- Born: Joyce Anstruther 6 June 1901
- Died: 20 July 1953 (aged 52)
- Notable works: Mrs. Miniver
- Spouse: ; Anthony Maxtone Graham ​ ​(m. 1923; div. 1947)​ ; Adolf Placzek ​(m. 1948)​
- Relatives: Ian Maxtone-Graham (great-nephew)

= Jan Struther =

English writer, known for character Mrs. Miniver (1901–1953)

Jan Struther was the pen name of Joyce Anstruther, later Joyce Maxtone Graham and finally Joyce Placzek (6 June 1901 - 20 July 1953), an English writer remembered for her character Mrs. Miniver and a number of hymns, such as "Lord of All Hopefulness".

==Biography==
She was the daughter of Henry Torrens Anstruther and Eva Anstruther and spent her childhood in Whitchurch in Buckinghamshire, England. She attended Miss Ironside's School in Kensington.

In 1923 she married Anthony Maxtone Graham, a broker at Lloyd's of London, with whom she had three children. This marriage eventually failed, and she started an affair with Adolf Placzek, a Viennese art historian 12 years her junior. She married him as her second husband, 5 years before her death.

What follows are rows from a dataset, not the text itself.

-- ==== Sys2Proof/Tests/Slice0.lean ====
section
/-! SUPPORT. The row's own tests: a term for each check of well-formedness, the manual's worked examples, one or two
commands of each family on a small state, and for each statement with hypotheses a state and operands that meet them. -/

open Sys2Proof Sys2Proof.Machine

namespace Sys2Proof.Tests

set_option maxRecDepth 20000

/-! ## Well-formedness: an ill-formed term for each check, which the check refuses -/

theorem test_wellFormed_refuses_link : (([
  .requestUnknownKind 256 0, .requestUnknownKind 0xE0 256, .requestUnknownKind 0x01 0, .status 256, .restart 256,
  .sitePut 256 [.badItem], .sitePut 0 [], .sitePut 0 (List.replicate 17 .badItem), .sitePut 0 [.row ⟨9, 0⟩],
  .sitePut 0 [.row ⟨0, 2147483648⟩], .sitePut 0 [.row ⟨0, -2147483649⟩], .siteGet 256 [],
  .siteGet 0 (List.replicate 17 0), .siteGet 0 [9], .clockSet 256 0 0, .clockSet 0 65536 0, .clockSet 0 0 16777216,
  .clockGet 256] : List Instr).all fun i => !i.wf) = true := by
  decide

theorem test_wellFormed_refuses_berths : (([
  .berthPut 256 0 [.badItem], .berthPut 0 256 [.badItem], .berthPut 0 0 (List.replicate 16 .badItem),
  .berthPut 0 0 [.row ⟨256, 0, false, 0, 0, 0, 0, 0⟩], .berthPut 0 0 [.row ⟨1, 256, false, 0, 0, 0, 0, 0⟩],
  .berthPut 0 0 [.row ⟨1, 0, false, 256, 0, 0, 0, 0⟩], .berthPut 0 0 [.row ⟨1, 0, false, 0, 65536, 0, 0, 0⟩],
  .berthPut 0 0 [.row ⟨1, 0, false, 0, 0, 65536, 0, 0⟩], .berthPut 0 0 [.row ⟨1, 0, false, 0, 0, 0, 65536, 0⟩],
  .berthPut 0 0 [.row ⟨1, 0, false, 0, 0, 0, 0, 4294967296⟩], .berthGet 256 (.entries 0 1),
  .berthGet 0 (.entries 256 1), .berthGet 0 (.entries 0 256), .berthGet 0 (.calendar 256 0),
  .berthGet 0 (.calendar 0 65536), .tidePut 256 [.badItem], .tidePut 0 [], .tidePut 0 [.row ⟨65536, none⟩],
  .tidePut 0 [.row ⟨0, some 32768⟩], .tideGet 256 0 1, .tideGet 0 65536 1, .tideGet 0 0 256] : List Instr).all fun i => !i.wf) = true := by
  decide

theorem test_wellFormed_refuses_bookings : (([
  .bookAlloc 256 ⟨1, 142, 44, 210, 100, 103⟩ 0, .bookAlloc 0 ⟨1, 142, 44, 210, 100, 103⟩ 256,
  .bookAlloc 0 ⟨256, 142, 44, 210, 100, 103⟩ 0, .bookAlloc 0 ⟨1, 65536, 44, 210, 100, 103⟩ 0,
  .bookAlloc 0 ⟨1, 142, 65536, 210, 100, 103⟩ 0, .bookAlloc 0 ⟨1, 142, 44, 65536, 100, 103⟩ 0,
  .bookAlloc 0 ⟨1, 142, 44, 210, 65536, 103⟩ 0, .bookAlloc 0 ⟨1, 142, 44, 210, 100, 65536⟩ 0,
  .bookFixed 256 ⟨1, 142, 44, 210, 100, 103⟩ 0 false, .bookFixed 0 ⟨1, 142, 44, 210, 100, 103⟩ 256 false,
  .bookFixed 0 ⟨256, 142, 44, 210, 100, 103⟩ 0 false, .bookFixedIndex 256 0 0 false, .bookFixedIndex 0 65536 0 false,
  .bookFixedIndex 0 0 256 false, .bookPlace 256 0 0, .bookPlace 0 65536 0, .bookPlace 0 0 256, .bookArrive 256 0,
  .bookArrive 0 65536, .bookChange 256 0 0, .bookChange 0 65536 0, .bookChange 0 0 65536, .bookDepart 256 0,
  .bookDepart 0 65536, .bookCancel 256 0, .bookCancel 0 65536, .bookGet 256 0 1, .bookGet 0 65536 1, .bookGet 0 0 256] : List Instr).all fun i => !i.wf) = true := by
  decide

theorem test_wellFormed_refuses_accounts : (([
  .acctOpen 256 1 0, .acctOpen 0 256 0, .acctOpen 0 1 4294967296, .acctPay 256 1 1, .acctPay 0 256 1,
  .acctPay 0 1 140737488355328, .acctLimit 256 1 0, .acctLimit 0 256 0, .acctLimit 0 1 4294967296, .acctClose 256 1,
  .acctClose 0 256, .acctGet 256 0 1, .acctGet 0 256 1, .acctGet 0 0 256, .tariffPut 256 0 [.badItem],
  .tariffPut 0 256 [.badItem], .tariffPut 0 0 [], .tariffPut 0 0 [.row ⟨65536, 0, 0⟩],
  .tariffPut 0 0 [.row ⟨0, 65536, 0⟩], .tariffPut 0 0 [.row ⟨0, 0, 65536⟩], .tariffGet 256 0 1, .tariffGet 0 256 1,
  .tariffGet 0 0 256] : List Instr).all fun i => !i.wf) = true := by
  decide

theorem test_wellFormed_refuses_line : (([
  .pedestalPut 256 1 [.badItem], .pedestalPut 0 256 [.badItem], .pedestalPut 0 1 [],
  .pedestalPut 0 1 [.row ⟨true, 256⟩], .pedestalGet 256 1 1, .pedestalGet 0 256 1, .pedestalGet 0 1 256,
  .socketPut 256 0 [.badItem], .socketPut 0 256 [.badItem], .socketPut 0 0 [],
  .socketPut 0 0 [.row ⟨some 256, 16, 0, 0⟩], .socketPut 0 0 [.row ⟨none, 256, 0, 0⟩],
  .socketPut 0 0 [.row ⟨none, 16, 256, 0⟩], .socketPut 0 0 [.row ⟨none, 16, 0, 256⟩], .tapPut 256 0 [.badItem],
  .tapPut 0 256 [.badItem], .tapPut 0 0 [], .tapPut 0 0 [.row ⟨some 256, 0, 1⟩], .tapPut 0 0 [.row ⟨none, 256, 1⟩],
  .tapPut 0 0 [.row ⟨none, 0, 256⟩], .tapClose 256 0, .tapClose 0 256, .tapRunLimit 128, .tapNoFlow 128] : List Instr).all fun i => !i.wf) = true := by
  decide

theorem test_wellFormed_refuses_feeders : (([
  .feederPut 256 1 [.badItem], .feederPut 0 256 [.badItem], .feederPut 0 1 [],
  .feederPut 0 1 [.row ⟨65536, 100, 3, 4, 0, 10⟩], .feederPut 0 1 [.row ⟨0, 256, 3, 4, 0, 10⟩],
  .feederPut 0 1 [.row ⟨0, 100, 256, 4, 0, 10⟩], .feederPut 0 1 [.row ⟨0, 100, 3, 256, 0, 10⟩],
  .feederPut 0 1 [.row ⟨0, 100, 3, 4, 256, 10⟩], .feederPut 0 1 [.row ⟨0, 100, 3, 4, 0, 256⟩], .feederGet 256 1 1,
  .feederGet 0 256 1, .feederGet 0 1 256, .feederBottom 256 1 0 0, .feederBottom 0 256 0 0, .feederBottom 0 1 256 0,
  .feederBottom 0 1 0 256, .feederPoll 256 1, .feederPoll 0 256, .feederShed 256 1 1, .feederShed 0 256 1,
  .feederShed 0 1 256, .socketRelease 256 0, .socketRelease 0 256, .socketLock 256 0, .socketLock 0 256,
  .socketUnlock 256 0, .socketUnlock 0 256, .socketRearm 256 0, .socketRearm 0 256, .holdOffExpiry 256] : List Instr).all fun i => !i.wf) = true := by
  decide

theorem test_wellFormed_refuses_fuel : (([
  .hosePut 256 1 [.badItem], .hosePut 0 256 [.badItem], .hosePut 0 1 [],
  .hosePut 0 1 [.row ⟨256, 10000, 50, 120, 60, 1000⟩], .hosePut 0 1 [.row ⟨1, 65536, 50, 120, 60, 1000⟩],
  .hosePut 0 1 [.row ⟨1, 10000, 4294967296, 120, 60, 1000⟩], .hosePut 0 1 [.row ⟨1, 10000, 50, 65536, 60, 1000⟩],
  .hosePut 0 1 [.row ⟨1, 10000, 50, 120, 65536, 1000⟩], .hosePut 0 1 [.row ⟨1, 10000, 50, 120, 60, 4294967296⟩],
  .hoseGet 256 1 1, .hoseGet 0 256 1, .hoseGet 0 1 256, .hoseAuth 256 ⟨1, 2, none, none, 0, none⟩,
  .hoseAuth 0 ⟨256, 2, none, none, 0, none⟩, .hoseAuth 0 ⟨1, 256, none, none, 0, none⟩,
  .hoseAuth 0 ⟨1, 0, some 256, none, 0, none⟩, .hoseAuth 0 ⟨1, 1, none, some 4294967296, 0, none⟩,
  .hoseAuth 0 ⟨1, 2, none, none, 256, none⟩, .hoseAuth 0 ⟨1, 2, none, none, 1, some 4294967296⟩, .hoseStop 256 1,
  .hoseStop 0 256, .pricePut 256 1 [.badItem], .pricePut 0 256 [.badItem], .pricePut 0 1 [],
  .pricePut 0 1 [.row 4294967296], .priceGet 256, .salePeek 256 none, .salePeek 0 (some 65536), .saleTake 256 none,
  .saleTake 0 (some 65536), .nozzleLift 0, .nozzleHang 5, .pulse 0, .authTimeout 5, .noFlow 0] : List Instr).all fun i => !i.wf) = true := by
  decide

theorem test_wellFormed_refuses_credentials : (([
  .credPut 256 0 [.badItem], .credPut 0 65536 [.badItem], .credPut 0 0 [],
  .credPut 0 0 [.row ⟨256, 0, none, none, none, none, 0, false, false, false, none, none, none⟩],
  .credPut 0 0 [.row ⟨1, 256, none, none, none, none, 0, false, false, false, none, none, none⟩],
  .credPut 0 0 [.row ⟨1, 0, some 4294967296, none, none, none, 0, false, false, false, none, none, none⟩],
  .credPut 0 0 [.row ⟨1, 1, none, some (List.replicate 9 0), none, none, 0, false, false, false, none, none, none⟩],
  .credPut 0 0 [.row ⟨1, 1, none, some [16], none, none, 0, false, false, false, none, none, none⟩],
  .credPut 0 0 [.row ⟨1, 0, some 1, none, some 65536, none, 0, false, false, false, none, none, none⟩],
  .credPut 0 0 [.row ⟨1, 0, some 1, none, none, some 256, 0, false, false, false, none, none, none⟩],
  .credPut 0 0 [.row ⟨1, 0, some 1, none, none, none, 256, false, false, false, none, none, none⟩],
  .credPut 0 0 [.row ⟨1, 0, some 1, none, none, none, 0, false, false, false, some ⟨65536, 0⟩, none, none⟩],
  .credPut 0 0 [.row ⟨1, 0, some 1, none, none, none, 0, false, false, false, none, some ⟨0, 16777216⟩, none⟩],
  .credPut 0 0 [.row ⟨1, 0, some 1, none, none, none, 0, false, false, false, none, none, some 256⟩],
  .credGet 256 (.entries 0 1), .credGet 0 (.entries 65536 1), .credGet 0 (.entries 0 256),
  .credGet 0 (.token 4294967296), .credSuspend 256 0, .credSuspend 0 65536, .credResume 256 0, .credResume 0 65536,
  .credFree 256 0, .credFree 0 65536] : List Instr).all fun i => !i.wf) = true := by
  decide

Her final years were marked by severe depression, leading to a five-month stay in a psychiatric hospital. Following a mastectomy for breast cancer, she died of cancer in New York in 1953 at the age of 52. Her ashes are buried beside her father in the family grave at St. John The Evangelist Church, in Whitchurch.

Jan Struther is the great-aunt of Ian Maxtone-Graham, former co-executive producer of The Simpsons.

Struther is the subject of a biography, The Real Mrs. Miniver, written by her granddaughter, Ysenda Maxtone Graham.

==Literary career==
In the 1930s she started to write for Punch magazine, and this brought her to the attention of The Times newspaper, where Peter Fleming asked her to write a series of columns for the paper, about "an ordinary sort of woman who leads an ordinary sort of life – rather like yourself". The resulting character that she created, Mrs Miniver, proved a huge success from the character's inception in 1937, and the columns were subsequently published in book form in 1939. On the outbreak of war, this book became the basis for a patriotic American film, Mrs Miniver, released in 1942, which won six Academy Awards, including Best Picture.

By 1942, Struther had herself gone to America as a lecturer. In the 1940s she was a frequent guest panellist on the popular American radio quiz show Information Please. She was one of the few women panellists to appear repeatedly on the program. An apocryphal story, attributed to fellow panellist Oscar Levant, tells that her appearances on the show stopped abruptly after she answered a question by referring to Agatha Christie's book Ten Little Niggers, which was the original British title of the book Ten Little Indians (later retitled And Then There Were None). However, the episode of Information Please in which Struther used the original Christie title in her answer to a listener question was in fact broadcast 7 February 1941, while the majority of Struther's appearances on the show (at least eight more occasions) occurred after this incident, through 29 January 1945.

As well as the creation of the character Mrs Miniver in a fortnightly column in The Times, she is remembered for her hymns for children, including "Lord of All Hopefulness", "When a Knight Won His Spurs" and "Daisies are Our Silver". These resulted from an approach by Canon Percy Dearmer of Westminster Abbey, Words Editor of the enlarged edition of Songs of Praise published in 1931 by OUP. She was an agnostic, although she did go to church.

She chose her pen name by combining her first initial, J, with her last name, Anstruther.